What the exercise asks: In the material below, find the line with "unfold secTeardown" and the line with "unfold leaveTeardown", then output those two lines and every line between them, exactly.

━━ Extracted information ━━

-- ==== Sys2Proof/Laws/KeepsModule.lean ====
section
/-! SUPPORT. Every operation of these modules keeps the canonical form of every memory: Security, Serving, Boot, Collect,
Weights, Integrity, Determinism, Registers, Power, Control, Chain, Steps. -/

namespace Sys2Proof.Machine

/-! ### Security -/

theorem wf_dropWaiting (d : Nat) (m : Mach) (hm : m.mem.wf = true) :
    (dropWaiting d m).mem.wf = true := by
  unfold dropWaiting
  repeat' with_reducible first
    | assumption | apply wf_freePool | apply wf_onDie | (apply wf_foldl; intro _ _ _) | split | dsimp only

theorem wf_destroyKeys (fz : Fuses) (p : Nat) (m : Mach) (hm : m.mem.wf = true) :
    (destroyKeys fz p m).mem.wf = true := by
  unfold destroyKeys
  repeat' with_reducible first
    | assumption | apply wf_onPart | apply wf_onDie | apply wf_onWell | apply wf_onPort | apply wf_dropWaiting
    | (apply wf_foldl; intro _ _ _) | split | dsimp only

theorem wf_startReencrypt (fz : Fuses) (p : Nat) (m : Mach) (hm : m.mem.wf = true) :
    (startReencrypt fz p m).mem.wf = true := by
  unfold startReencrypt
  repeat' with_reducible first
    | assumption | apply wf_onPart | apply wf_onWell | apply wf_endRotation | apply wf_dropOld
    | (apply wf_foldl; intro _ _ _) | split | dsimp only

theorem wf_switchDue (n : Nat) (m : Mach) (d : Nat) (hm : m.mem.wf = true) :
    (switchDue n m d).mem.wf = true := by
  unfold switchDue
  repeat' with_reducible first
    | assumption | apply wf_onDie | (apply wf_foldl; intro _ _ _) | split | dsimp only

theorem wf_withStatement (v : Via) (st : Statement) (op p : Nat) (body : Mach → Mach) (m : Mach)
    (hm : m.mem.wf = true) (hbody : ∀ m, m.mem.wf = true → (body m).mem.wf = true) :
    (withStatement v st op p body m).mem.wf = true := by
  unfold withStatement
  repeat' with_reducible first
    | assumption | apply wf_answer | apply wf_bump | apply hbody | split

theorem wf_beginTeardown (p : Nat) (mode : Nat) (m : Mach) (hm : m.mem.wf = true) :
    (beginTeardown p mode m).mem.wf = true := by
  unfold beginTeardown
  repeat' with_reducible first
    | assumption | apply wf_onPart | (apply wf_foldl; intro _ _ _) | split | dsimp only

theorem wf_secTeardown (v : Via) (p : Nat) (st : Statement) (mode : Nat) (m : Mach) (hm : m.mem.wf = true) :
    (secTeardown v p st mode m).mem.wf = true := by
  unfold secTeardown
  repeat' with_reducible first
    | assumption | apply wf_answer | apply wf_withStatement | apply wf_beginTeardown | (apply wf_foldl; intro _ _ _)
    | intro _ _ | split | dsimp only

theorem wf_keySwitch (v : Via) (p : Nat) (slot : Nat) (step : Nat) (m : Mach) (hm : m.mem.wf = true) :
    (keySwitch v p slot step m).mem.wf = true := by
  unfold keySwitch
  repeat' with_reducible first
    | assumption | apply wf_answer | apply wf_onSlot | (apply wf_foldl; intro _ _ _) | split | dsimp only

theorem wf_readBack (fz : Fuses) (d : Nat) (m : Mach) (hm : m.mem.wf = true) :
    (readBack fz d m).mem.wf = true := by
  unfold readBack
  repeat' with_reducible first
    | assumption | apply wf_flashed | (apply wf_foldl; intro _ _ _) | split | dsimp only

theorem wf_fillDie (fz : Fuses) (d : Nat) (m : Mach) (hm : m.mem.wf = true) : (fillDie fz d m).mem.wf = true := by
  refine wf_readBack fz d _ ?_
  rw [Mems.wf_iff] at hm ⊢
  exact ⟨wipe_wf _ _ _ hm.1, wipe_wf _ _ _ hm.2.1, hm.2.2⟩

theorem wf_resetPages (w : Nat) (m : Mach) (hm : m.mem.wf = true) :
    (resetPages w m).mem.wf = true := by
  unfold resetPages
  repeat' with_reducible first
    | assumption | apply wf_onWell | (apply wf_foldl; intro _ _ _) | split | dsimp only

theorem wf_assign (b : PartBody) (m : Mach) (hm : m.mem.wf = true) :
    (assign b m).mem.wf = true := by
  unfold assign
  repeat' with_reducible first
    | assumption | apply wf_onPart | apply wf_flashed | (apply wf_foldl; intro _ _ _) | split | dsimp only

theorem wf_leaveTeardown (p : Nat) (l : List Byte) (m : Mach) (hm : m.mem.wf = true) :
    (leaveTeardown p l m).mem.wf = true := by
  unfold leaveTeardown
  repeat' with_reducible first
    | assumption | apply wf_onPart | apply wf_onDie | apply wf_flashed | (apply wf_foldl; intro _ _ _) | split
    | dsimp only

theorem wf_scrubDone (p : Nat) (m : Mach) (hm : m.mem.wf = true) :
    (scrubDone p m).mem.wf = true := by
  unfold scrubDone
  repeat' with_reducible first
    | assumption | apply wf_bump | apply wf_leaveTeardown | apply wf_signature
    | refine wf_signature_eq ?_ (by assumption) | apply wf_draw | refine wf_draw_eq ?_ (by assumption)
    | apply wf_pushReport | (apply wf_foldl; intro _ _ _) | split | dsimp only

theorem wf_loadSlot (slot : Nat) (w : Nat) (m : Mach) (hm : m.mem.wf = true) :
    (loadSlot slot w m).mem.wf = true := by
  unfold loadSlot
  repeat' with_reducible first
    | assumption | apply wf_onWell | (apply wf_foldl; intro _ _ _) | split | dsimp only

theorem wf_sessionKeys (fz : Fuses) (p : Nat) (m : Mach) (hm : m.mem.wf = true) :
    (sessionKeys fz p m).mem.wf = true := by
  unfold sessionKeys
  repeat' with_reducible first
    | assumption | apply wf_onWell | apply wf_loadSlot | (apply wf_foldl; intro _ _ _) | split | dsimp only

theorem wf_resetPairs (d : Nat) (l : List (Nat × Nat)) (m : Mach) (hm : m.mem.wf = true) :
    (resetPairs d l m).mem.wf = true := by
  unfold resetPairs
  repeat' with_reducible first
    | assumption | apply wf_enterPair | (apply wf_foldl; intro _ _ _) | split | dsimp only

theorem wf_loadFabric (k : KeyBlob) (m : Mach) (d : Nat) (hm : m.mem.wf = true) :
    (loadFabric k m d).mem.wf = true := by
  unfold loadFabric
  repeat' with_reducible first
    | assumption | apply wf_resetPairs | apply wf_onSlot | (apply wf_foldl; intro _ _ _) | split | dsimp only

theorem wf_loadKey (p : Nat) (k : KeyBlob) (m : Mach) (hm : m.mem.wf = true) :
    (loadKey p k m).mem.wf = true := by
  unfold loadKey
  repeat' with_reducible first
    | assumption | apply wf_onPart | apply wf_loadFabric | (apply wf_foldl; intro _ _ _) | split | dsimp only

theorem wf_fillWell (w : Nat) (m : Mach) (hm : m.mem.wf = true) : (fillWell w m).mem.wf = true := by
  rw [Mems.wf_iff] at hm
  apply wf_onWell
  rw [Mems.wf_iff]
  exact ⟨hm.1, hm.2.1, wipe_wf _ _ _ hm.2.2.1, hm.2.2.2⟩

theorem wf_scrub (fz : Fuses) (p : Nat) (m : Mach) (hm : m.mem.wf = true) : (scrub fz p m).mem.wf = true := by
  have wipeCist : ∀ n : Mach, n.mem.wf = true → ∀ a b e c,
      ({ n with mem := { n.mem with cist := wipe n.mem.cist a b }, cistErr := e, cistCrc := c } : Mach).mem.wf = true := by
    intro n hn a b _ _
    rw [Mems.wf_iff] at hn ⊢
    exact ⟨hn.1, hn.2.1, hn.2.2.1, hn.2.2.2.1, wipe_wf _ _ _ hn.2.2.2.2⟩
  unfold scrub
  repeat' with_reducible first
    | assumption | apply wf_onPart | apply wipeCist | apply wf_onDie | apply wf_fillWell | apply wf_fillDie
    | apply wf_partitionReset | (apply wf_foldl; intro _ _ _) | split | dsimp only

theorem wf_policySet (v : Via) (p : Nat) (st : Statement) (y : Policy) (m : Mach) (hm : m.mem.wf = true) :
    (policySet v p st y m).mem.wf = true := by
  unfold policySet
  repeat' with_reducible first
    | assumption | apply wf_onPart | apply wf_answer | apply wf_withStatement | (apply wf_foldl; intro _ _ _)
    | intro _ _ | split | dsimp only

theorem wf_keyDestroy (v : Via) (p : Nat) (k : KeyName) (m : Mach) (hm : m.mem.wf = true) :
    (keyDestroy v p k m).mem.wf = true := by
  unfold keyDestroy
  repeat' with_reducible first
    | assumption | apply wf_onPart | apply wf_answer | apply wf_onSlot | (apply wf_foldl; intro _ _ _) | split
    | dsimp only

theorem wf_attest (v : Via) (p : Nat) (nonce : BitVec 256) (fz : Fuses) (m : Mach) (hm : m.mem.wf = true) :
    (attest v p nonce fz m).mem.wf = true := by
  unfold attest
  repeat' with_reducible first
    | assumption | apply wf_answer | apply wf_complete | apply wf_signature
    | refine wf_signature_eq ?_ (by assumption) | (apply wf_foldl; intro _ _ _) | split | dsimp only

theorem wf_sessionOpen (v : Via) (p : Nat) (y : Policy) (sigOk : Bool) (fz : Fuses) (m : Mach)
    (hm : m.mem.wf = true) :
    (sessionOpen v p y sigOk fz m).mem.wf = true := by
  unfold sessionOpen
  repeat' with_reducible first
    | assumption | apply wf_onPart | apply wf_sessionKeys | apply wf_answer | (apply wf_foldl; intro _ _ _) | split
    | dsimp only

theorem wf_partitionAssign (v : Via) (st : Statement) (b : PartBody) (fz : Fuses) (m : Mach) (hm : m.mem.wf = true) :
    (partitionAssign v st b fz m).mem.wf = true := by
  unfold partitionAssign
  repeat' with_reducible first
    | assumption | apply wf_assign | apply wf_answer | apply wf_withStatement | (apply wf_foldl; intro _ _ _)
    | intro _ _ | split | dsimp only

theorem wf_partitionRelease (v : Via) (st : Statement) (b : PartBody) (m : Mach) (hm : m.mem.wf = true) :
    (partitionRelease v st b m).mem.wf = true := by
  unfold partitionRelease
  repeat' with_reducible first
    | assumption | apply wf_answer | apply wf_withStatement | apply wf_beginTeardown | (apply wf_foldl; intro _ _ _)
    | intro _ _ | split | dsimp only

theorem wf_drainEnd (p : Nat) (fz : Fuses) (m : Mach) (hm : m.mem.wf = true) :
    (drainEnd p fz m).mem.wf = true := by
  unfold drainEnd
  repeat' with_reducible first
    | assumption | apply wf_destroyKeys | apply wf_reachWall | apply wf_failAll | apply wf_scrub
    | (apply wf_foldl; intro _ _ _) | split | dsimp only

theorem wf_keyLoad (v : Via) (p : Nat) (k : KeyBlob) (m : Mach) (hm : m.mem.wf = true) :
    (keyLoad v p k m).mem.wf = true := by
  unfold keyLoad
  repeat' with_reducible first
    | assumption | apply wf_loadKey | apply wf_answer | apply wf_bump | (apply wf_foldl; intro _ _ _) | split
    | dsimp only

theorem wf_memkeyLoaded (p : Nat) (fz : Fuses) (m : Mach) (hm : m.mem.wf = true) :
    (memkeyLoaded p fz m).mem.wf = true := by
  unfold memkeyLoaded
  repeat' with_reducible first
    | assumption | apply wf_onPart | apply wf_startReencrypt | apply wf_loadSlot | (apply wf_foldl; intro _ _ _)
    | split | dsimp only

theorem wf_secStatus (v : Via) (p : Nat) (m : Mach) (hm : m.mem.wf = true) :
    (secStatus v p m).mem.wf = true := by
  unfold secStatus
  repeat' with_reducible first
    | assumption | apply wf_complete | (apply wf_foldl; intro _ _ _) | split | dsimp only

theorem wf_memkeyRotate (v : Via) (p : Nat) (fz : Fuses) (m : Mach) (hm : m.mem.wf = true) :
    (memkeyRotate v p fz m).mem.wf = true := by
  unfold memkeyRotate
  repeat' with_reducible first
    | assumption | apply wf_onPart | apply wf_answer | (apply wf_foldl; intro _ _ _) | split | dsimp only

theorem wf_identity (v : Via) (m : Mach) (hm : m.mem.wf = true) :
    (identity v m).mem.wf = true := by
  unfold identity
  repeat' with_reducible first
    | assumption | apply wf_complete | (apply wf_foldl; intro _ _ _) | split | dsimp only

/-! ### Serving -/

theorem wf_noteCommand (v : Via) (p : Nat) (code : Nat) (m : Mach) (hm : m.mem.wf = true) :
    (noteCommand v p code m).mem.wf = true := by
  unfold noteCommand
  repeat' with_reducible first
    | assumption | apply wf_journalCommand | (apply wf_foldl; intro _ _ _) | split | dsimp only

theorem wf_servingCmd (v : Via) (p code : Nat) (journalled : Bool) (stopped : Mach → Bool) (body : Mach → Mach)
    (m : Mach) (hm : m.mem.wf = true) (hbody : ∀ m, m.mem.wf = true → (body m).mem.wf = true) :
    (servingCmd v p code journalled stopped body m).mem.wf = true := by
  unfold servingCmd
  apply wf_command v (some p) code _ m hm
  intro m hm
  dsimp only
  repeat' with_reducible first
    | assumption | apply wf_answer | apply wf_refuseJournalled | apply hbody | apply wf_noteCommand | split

━━━

Exercise solution:
  unfold secTeardown
  repeat' with_reducible first
    | assumption | apply wf_answer | apply wf_withStatement | apply wf_beginTeardown | (apply wf_foldl; intro _ _ _)
    | intro _ _ | split | dsimp only

theorem wf_keySwitch (v : Via) (p : Nat) (slot : Nat) (step : Nat) (m : Mach) (hm : m.mem.wf = true) :
    (keySwitch v p slot step m).mem.wf = true := by
  unfold keySwitch
  repeat' with_reducible first
    | assumption | apply wf_answer | apply wf_onSlot | (apply wf_foldl; intro _ _ _) | split | dsimp only

theorem wf_readBack (fz : Fuses) (d : Nat) (m : Mach) (hm : m.mem.wf = true) :
    (readBack fz d m).mem.wf = true := by
  unfold readBack
  repeat' with_reducible first
    | assumption | apply wf_flashed | (apply wf_foldl; intro _ _ _) | split | dsimp only

theorem wf_fillDie (fz : Fuses) (d : Nat) (m : Mach) (hm : m.mem.wf = true) : (fillDie fz d m).mem.wf = true := by
  refine wf_readBack fz d _ ?_
  rw [Mems.wf_iff] at hm ⊢
  exact ⟨wipe_wf _ _ _ hm.1, wipe_wf _ _ _ hm.2.1, hm.2.2⟩

theorem wf_resetPages (w : Nat) (m : Mach) (hm : m.mem.wf = true) :
    (resetPages w m).mem.wf = true := by
  unfold resetPages
  repeat' with_reducible first
    | assumption | apply wf_onWell | (apply wf_foldl; intro _ _ _) | split | dsimp only

theorem wf_assign (b : PartBody) (m : Mach) (hm : m.mem.wf = true) :
    (assign b m).mem.wf = true := by
  unfold assign
  repeat' with_reducible first
    | assumption | apply wf_onPart | apply wf_flashed | (apply wf_foldl; intro _ _ _) | split | dsimp only

theorem wf_leaveTeardown (p : Nat) (l : List Byte) (m : Mach) (hm : m.mem.wf = true) :
    (leaveTeardown p l m).mem.wf = true := by
  unfold leaveTeardown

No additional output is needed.